It is a kind of that method is recommended based on spectral clustering and the book labels of mass-rent technology
Technical field
The invention belongs to the book labels recommended technology based on spectral clustering and mass-rent technology, be related to it is a kind of based on spectral clustering and The book labels of mass-rent technology recommend method.
Background technology
With being on the increase for internet information, explosive growth is presented in information, and information, which is rationally efficiently sorted out, to be turned into The key that information effectively utilizes.Traditional classifying method is mainly carried out by artificial mode, and on the premise of magnanimity information, The mode that such information is sorted out is hard to carry on, thus has engendered the novel information classifying mode using label as core, And have become the key of the Internet, applications.Among digital library system, label essentially from book information, while with During family uses system, the term of user, books index information can also be added among system as a kind of label, And the relation of furthered using label as tie user and books, lifting user have found the efficiency of books.
Meanwhile got growing concern for for the application of mass data, commending system.User obtains the mode of information The vertical retrieval of domain knowledge is retrieved by full network type information, then it is continuous to current commending system, the acquisition speed of information Accelerate, it is increasingly notable for the information personalized continuous improvement of different user, contribution of the commending system in terms of system availability. Clustering algorithm is the key method of data mining, and clustering algorithm is used for realizing the cluster to article, user in commending system, and Run by the iteration of algorithm to optimize the effect of cluster.
The content of the invention
It is an object of the invention to the deficiency utilized for existing commending system to term, there is provided one kind is used for digitized map Method is recommended based on spectral clustering and the book labels of mass-rent technology on book shop.
The purpose of the present invention is achieved through the following technical solutions:A kind of books based on spectral clustering and mass-rent technology Label recommendation method, comprise the following steps:
(1) the retrieval data and retrieval click data of user are filtered out from result collection system or Web daily records;
(2) using the retrieval data and retrieval click data of user, term-books matrix is built, according to term-figure Book matrix obtains the Laplacian matrixes of term-term;
(3) cluster operation is carried out to Laplacian matrixes using spectral clustering, obtains the cluster result of term;
(4) lasting optimization is carried out to the cluster result obtained by step 3 using mass-rent technology;
(5) cluster result after the past retrieval record of user is optimized with step 4 is mapped, and utilizes gathering after mapping Class formation is as label recommendations to user.

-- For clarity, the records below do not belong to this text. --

/-- TRANSFER_WRITE_COMPLETE (14 R468, R469, R470, R472). -/
def execTransferWriteComplete (s : State) : Host.Outcome State Fault Refusal :=
  .next (s.islandUp (fun s => if s.island.transfer = 2 then
    let b := s.island.echo
    let g := (s.island.generation + 1) % 2 ^ 32
    let s := ((s.writeCopy 0 b g).writeCopy 1 b g).useCfg b g
    let s := s.onIsland (fun i => { i.off with st := .locked, lockCause := 12, transfer := 3 })
    (s.book 0xE7C4 0x1F 0 (leBytes 4 g ++ leBytes 4 (numAt b 60 4))).answerTo s.island.transferFor 0x6F00 5 0
    else s))

/-- TRANSFER_TIMEOUT (14 R468): 60 s without confirmation. -/
def execTransferTimeout (s : State) : Host.Outcome State Fault Refusal :=
  .next (s.islandUp (fun s => if s.island.transfer = 1 then (s.upToIsland (s.island.transferAt + 60000000)).transferEnd 0 else s))

end Sys2Proof.Machine
end

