/-- An NC_WRITE, line by line. -/
def State.ncWrite (a : Nat) (b : List Byte) (s : State) : State :=
  (pieces a b.length).foldl (fun u p => u.ncPiece p.1 (slice b (p.1 - a) p.2)) s

/-- A store of a cantor enters its store buffer; from a full one the oldest is performed first. -/
def State.bufferPiece (c a : Nat) (b : List Byte) (s : State) : State :=
  let u := match s.sbufOf c with
    | p :: l => if 15 ≤ l.length then s.own c true (p.addr / 64) else s
    | [] => s
  u.onMem (fun m => { m with sbuf := tabPut [] m.sbuf c (u.sbufOf c ++ [{ addr := a, bytes := b }]) })

/-- A store of a cantor to cacheable memory, line by line: seen by itself at once, by the Cantor cluster when it is
performed. -/
def State.cantorStore (c a : Nat) (b : List Byte) (s : State) : State :=
  (pieces a b.length).foldl (fun u p => u.bufferPiece c p.1 (slice b (p.1 - a) p.2)) s

/-- Every buffered store of a cantor is performed. -/
def State.drainStores (c : Nat) (s : State) : State :=
  (s.sbufOf c).foldl (fun u p => u.own c true (p.addr / 64)) s

/-- A load's lines are taken for reading (10 R330). -/
def State.takeLines (c a n : Nat) (s : State) : State :=
  (pieces a n).foldl (fun u p => u.own c false (p.1 / 64)) s

/-- A mover's writes at SCOPE CORE that are not yet visible outside it become so (10 R351). -/
def State.lateOut (m : Nat) (s : State) : State :=
  (tabGet [] s.memu.late m).foldl (fun u p => u.ncWrite p.addr p.bytes)
    (s.onMem (fun x => { x with late := tabPut [] x.late m [] }))

/-- A mover's write: at SCOPE CORE only the mover itself is sure to see it (10 R344, R351). -/
def State.moverPut (m scope a : Nat) (b : List Byte) (s : State) : State :=
  if scope = 0 then s.onMem (fun x => { x with late := tabPut [] x.late m (tabGet [] x.late m ++ [{ addr := a, bytes := b }]) })
  else (s.lateOut m).ncWrite a b

/-- What a mover reads: its own writes before backing memory. -/
def State.moverBytes (s : State) (m a n : Nat) : List Byte := overlay (tabGet [] s.memu.late m) a (s.bytesAt a n)

/-- Every mover's writes at SCOPE CORE become visible. -/
def State.lateAll (s : State) : State := (List.range 16).foldl (fun u m => u.lateOut m) s

/-- Every store buffer and every mover's writes at SCOPE CORE drain: they do in finite time (log 69). -/
def State.drainAll (s : State) : State :=
  ((List.range 8).foldl (fun u c => u.drainStores c) s).lateAll

/-! ### Accesses of requesters that are not cantors -/

/-- Why such an access fails: an access error with its kind, or an uncorrectable Cellar error. -/
inductive NcFail where
  | kind (k : Nat) (a : Nat) | ecc (a : Nat)
deriving DecidableEq, Repr

/-- Tests a read of a local range. -/
def State.ncReadFail (s : State) (who : Req) (a n : Nat) : Option NcFail :=
  match s.rangeKind who false a n with
  | some (k, b) => some (.kind k b)
  | none => (s.badLine a n).map NcFail.ecc

/-- The effect of a failed access: captured and counted, or recorded (01 R33, 10 R324). -/
def State.ncFailed (src pkg : Nat) (f : NcFail) (s : State) : State :=
  match f with
  | .kind k a => s.accessError src k (pkg * 2 ^ 44 + a)
  | .ecc a => s.eccRead src a

/-- The bytes a read returns; a voice-core window with an uncorrectable error returns them and sets UNCORRECTED. -/
def State.windowEcc (a n : Nat) (s : State) : State :=
  match areaOf a with
  | .window _ => if s.poisoned a n then s.eccRead 0 a else s
  | _ => s

/-- What a requester that is not a cantor reads. -/
def State.ncBytes (s : State) (req a n : Nat) : List Byte :=
  if reqOf req = .mover then s.moverBytes (req - 0x10) a n else s.bytesAt a n

/-- NC_READ (10 R333): backing memory, whatever the caches hold. -/
def execNcRead (req : Nat) (addr : Addr) (len : Nat) (upset : Upset) (s : State) : Host.Outcome State Fault Refusal :=
  let a := offsetOf addr.toNat
  .next (if s.isLocal addr.toNat = false ∧ ¬ (req < 0x28 ∧ 0x20 ≤ req ∧ packageOf addr.toNat = 0) then
      s.accessError req 6 addr.toNat
    else match s.rangeKind (reqOf req) false a len with
      | some (k, b) => s.accessError req k (packageOf addr.toNat * 2 ^ 44 + b)
      | none =>
        let u := s.upset upset a
        match u.badLine a len with
        | some b => u.eccRead req b
        | none => (u.windowEcc a len).emit (.data req (u.ncBytes req a len)))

Further, the step 2 is specially:The retrieval set of words Q of all users is obtained from the retrieval data of user ={ q1,q2,…,qn, wherein n is the sum of term, and q is independent retrieval word;Examined from the retrieval click data of user The books set B={ b that rope word is clicked on1,b2,…,bm, wherein m is the sum for clicking on books, and b is independent books;According to institute The books set B for having the retrieval set of words Q of user and term to click on obtains term-books matrix M, for term-figure Book matrix M each single item, is defined as follows:
Wherein IijFor the corresponding relation of this book of i-th of term and jth;For each books, if multiple retrievals There is click behavior in word, then contact between these terms be present, built according to the contact between term to this this book Term-term matrix D, for each single item of term-term matrix D, if contact between two terms be present It is then 1, is otherwise 0;It is placed in by the value that each column element of term-term matrix D is added to obtain on diagonal, its Its position is set to 0, so as to form new matrix W;Laplacian matrix Ls are obtained by formula L=D-W.
Further, the step 3 is specially:For spectral clustering, selected object function RatioCut is:
Wherein k be cluster number, AiIth cluster result is represented, | Ai| represent the term in ith cluster result Quantity,Represent to remove AiOutside other cluster result set,Represent ith cluster result and other clusters As a result weight sum,Calculation formula beWherein W (a, b) is cluster As a result a and cluster result b weight;Released according to the property of Laplacian matrix Ls and minimize object function RatioCut equivalences In minimizing Laplacian matrixes, the dimensionality reduction to Laplacian matrixes is realized thereby using the method for SVD matrix decompositions, is used K-mean clustering algorithms complete the cluster operation to the Laplacian matrixes after dimensionality reduction.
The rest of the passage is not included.